Quick Keto Bang Bang Shrimp

Quick Keto Bang Bang Shrimp

This quick keto bang bang shrimp is a crispy, low-carb twist on a popular takeout favorite. Coated in a light almond flour crust and fried until golden, the shrimp are tossed in a creamy, spicy-sweet sauce for a bold and satisfying dish that’s ready in minutes.
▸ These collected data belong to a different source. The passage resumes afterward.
-- ==== Sys2Proof/Machine/Random.lean ====
section
/-! DEFINITION. The random instruction (spec/43_random.md, R180). -/

namespace Sys2Proof.Machine

/-- RND Vx, kk (R180). -/
def execRnd (x : Reg) (kk : Byte) (s : State) : Result := .next (s.setReg x (s.rndByte &&& kk)).drawn.advance

end Sys2Proof.Machine
end

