/-- A Step that the host scheduled leaves the schedule; a halted or blocked machine ignores it otherwise. -/
theorem step_scheduledStep_of_idle {s : State} {rnd : Byte} {es : List Event} (hp : s.pending = .step rnd :: es)
    (h : s.halt ≠ none ∨ s.mode = .blockedOnKey) : step s = .next { s with pending := es } :=
  calc step s = delivered es (stepEvent s) := step_of_cons hp
    _ = delivered es (.next s) := by rw [stepEvent_of_idle h]

/-- A timer counted down loses one, floored at 0 (R239). -/
theorem toNat_countDown (b : Byte) : (countDown b).toNat = b.toNat - 1 := by
  unfold countDown
  split
  next h => rw [h]; rfl
  next h => bv_omega

/-- One step that delivers a Tick: both timers are counted down, whatever the machine is doing. -/
theorem step_tick {s : State} {es : List Event} (hp : s.pending = .tick :: es) :
    step s = .next { s with dt := countDown s.dt, st := countDown s.st, boot := .booted, pending := es } :=
  step_of_cons hp

/-- Settles O13: a blocked machine ignores a Step, and a Tick does not look at MODE. -/
theorem blockedMachineOnlyWaits : Obligations.BlockedMachineOnlyWaits := by
  unfold Obligations.BlockedMachineOnlyWaits
  intro s hm
  refine ⟨fun hp => ?_, fun rnd es hp => step_scheduledStep_of_idle hp (.inr hm), fun es hp => ?_⟩
  · rw [step_of_nil hp, stepEvent_of_idle (.inr hm)]
  · exact ⟨_, step_tick hp, rfl, toNat_countDown s.dt, toNat_countDown s.st⟩

end Sys2Proof.Machine

/-! SUPPORT. The sequencer and the fatal conditions (spec/60_exceptions.md, R221 to R226): what a Step does where it is the
next event, by which cause a running machine records which fatal condition, and the parts of a Step in their order. -/

namespace Sys2Proof.Machine

/-! The Step event in the schedule -/

section
variable {s t : State}

theorem exec_pending {i : Instr} (h : exec i s = .next t) : t.pending = s.pending := by
  obtain ⟨-, r, -, rfl⟩ | hc := exec_cases h
  · rfl
  · cases hc <;> rfl

/-- A Step event does not touch the schedule. -/
theorem stepEvent_pending (h : stepEvent s = .next t) : t.pending = s.pending := by
  obtain ⟨-, rfl⟩ | ⟨-, -, ⟨-, h⟩ | ⟨-, -, h⟩ | ⟨-, i, -, h⟩⟩ := stepEvent_cases h
  · rfl
  · cases h; rfl
  · cases h; rfl
  · exact exec_pending (s := s.endBoot) h

/-- Where the next event is a Step, a step is the Step event with the schedule's first entry, if it has one, taken off. -/
theorem step_of_stepIsNext (hn : s.StepIsNext) : step s = delivered s.pending.tail (stepEvent s) := by
  obtain hp | ⟨rnd, es, hp⟩ := hn
  · rw [step_of_nil hp, hp]
    cases hr : stepEvent s with
    | next t =>
      have ht : t.pending = [] := (stepEvent_pending hr).trans hp
      cases t; cases ht; rfl
    | fault | refused => rfl
  · rw [step_of_cons hp, hp]; rfl

theorem exists_stepEvent_of_step (hn : s.StepIsNext) (h : step s = .next t) :
    ∃ u, stepEvent s = .next u ∧ t = u.withPending s.pending.tail := by
  rw [step_of_stepIsNext hn] at h
  cases hu : stepEvent s <;> rw [hu] at h <;> cases h
  exact ⟨_, rfl, rfl⟩

end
Why You’ll Love This Recipe

  • Keto-Friendly Crunch – Almond flour coating keeps it low-carb without sacrificing texture
  • Crispy & Saucy Combo – Perfect balance of crunch and creamy coating
  • Quick Cooking Time – Ready in just 20 minutes
  • Restaurant-Style Flavor – Bold, spicy-sweet sauce at home
  • High-Protein Option – Great for keto and low-carb diets
  • Simple Ingredients – Easy to find and prepare

Ingredients You’ll Need

Shrimp Base

  • 1 lb shrimp (peeled, deveined) – Lean protein that cooks quickly

Coating

  • ⅓ cup almond flour (fine-grit) – Creates a light, crispy crust
  • ¼ cup oat fiber – Adds texture while keeping carbs low
  • ½ teaspoon smoked paprika – Adds smoky depth
  • ¼ teaspoon sea salt – Enhances flavor

Cooking

  • Avocado oil – Ideal for high-heat frying

Sauce

  • 1.25 batches bang bang sauce – Creamy, spicy-sweet coating

Step-by-Step Instructions

Prepare the Sauce – Make the bang bang sauce first and set aside so it’s ready for coating.
Mix the Coating – Combine almond flour, oat fiber, paprika, and salt in a shallow bowl.
Heat the Oil – Warm avocado oil in a skillet to about 350°F (175°C).
Coat the Shrimp – Dredge shrimp in the dry mixture, pressing lightly to adhere.
Fry Until Crispy – Cook shrimp in batches for about 2 minutes per side until golden.
Drain Excess Oil – Transfer to a paper towel-lined plate.
Toss with Sauce – While still warm, coat shrimp evenly with bang bang sauce.
Serve Immediately – Best enjoyed hot for maximum crispiness.

Recipe Notes & Tips

  • Use Fine Almond Flour – Ensures even coating and better texture
  • Don’t Overcrowd the Pan – Keeps shrimp crispy
  • Maintain Oil Temperature – Prevents soggy coating
  • Serve Immediately – Sauce softens coating over time
  • Adjust Sauce Quantity – Use less for extra crispiness
  • Pat Shrimp Dry – Helps coating stick better

Nutritional Information

  • Prep Time: 5 minutes
  • Cooking Time: 15 minutes
  • Total Time: 20 minutes
  • Servings: 4 portions
  • Calories: ~625 kcal per serving (estimated)

Perfect Pairings

  • Cauliflower Rice – Keeps meal low-carb
  • Fresh Salad – Adds lightness
  • Zucchini Noodles – Great keto-friendly side
  • Cucumber Slaw – Adds refreshing crunch

Ideal Occasions

  • Quick Weeknight Meals – Fast and satisfying
  • Low-Carb Diet Plans – Fits keto lifestyle
  • Appetizer Platters – Great for sharing
  • Casual Gatherings – Crowd-pleasing snack

Storage & Serving Tips

  • Refrigerate Leftovers – Store in airtight container up to 2 days
  • Reheat in Oven or Air Fryer – Helps restore crispness
  • Avoid Microwaving – Can make coating soggy
  • Serve Fresh for Best Texture – Optimal right after cooking

Creative Variations to Try

  • Spicier Version – Add cayenne or chili flakes
  • Air Fryer Option – Cook at high heat for a lighter version
  • Garlic Butter Twist – Toss in garlic butter before sauce
  • Different Protein – Try chicken or tofu

Troubleshooting Common Issues

  • Soggy Coating – Oil temperature too low or overcrowding
  • Burnt Exterior – Heat too high; reduce slightly
  • Coating Falling Off – Shrimp too wet before dredging
  • Too Saucy – Use less sauce or serve on the side

Why This Recipe Works

This recipe works by using almond flour and oat fiber as a low-carb alternative to traditional breading, creating a crisp texture when fried at the correct temperature. The high heat seals the coating quickly while keeping the shrimp tender inside. Tossing the shrimp immediately in sauce allows for even coating without losing too much crispness. With approximately 625 calories per serving, this dish provides a high-fat, protein-rich option suitable for keto diets.

Final Thoughts

Quick keto bang bang shrimp is a flavorful, satisfying dish that proves low-carb meals can still be indulgent and exciting. Its crispy coating and bold sauce make it a standout option for both meals and appetizers. For a lighter version, consider air frying or reducing the sauce while still maintaining its signature flavor.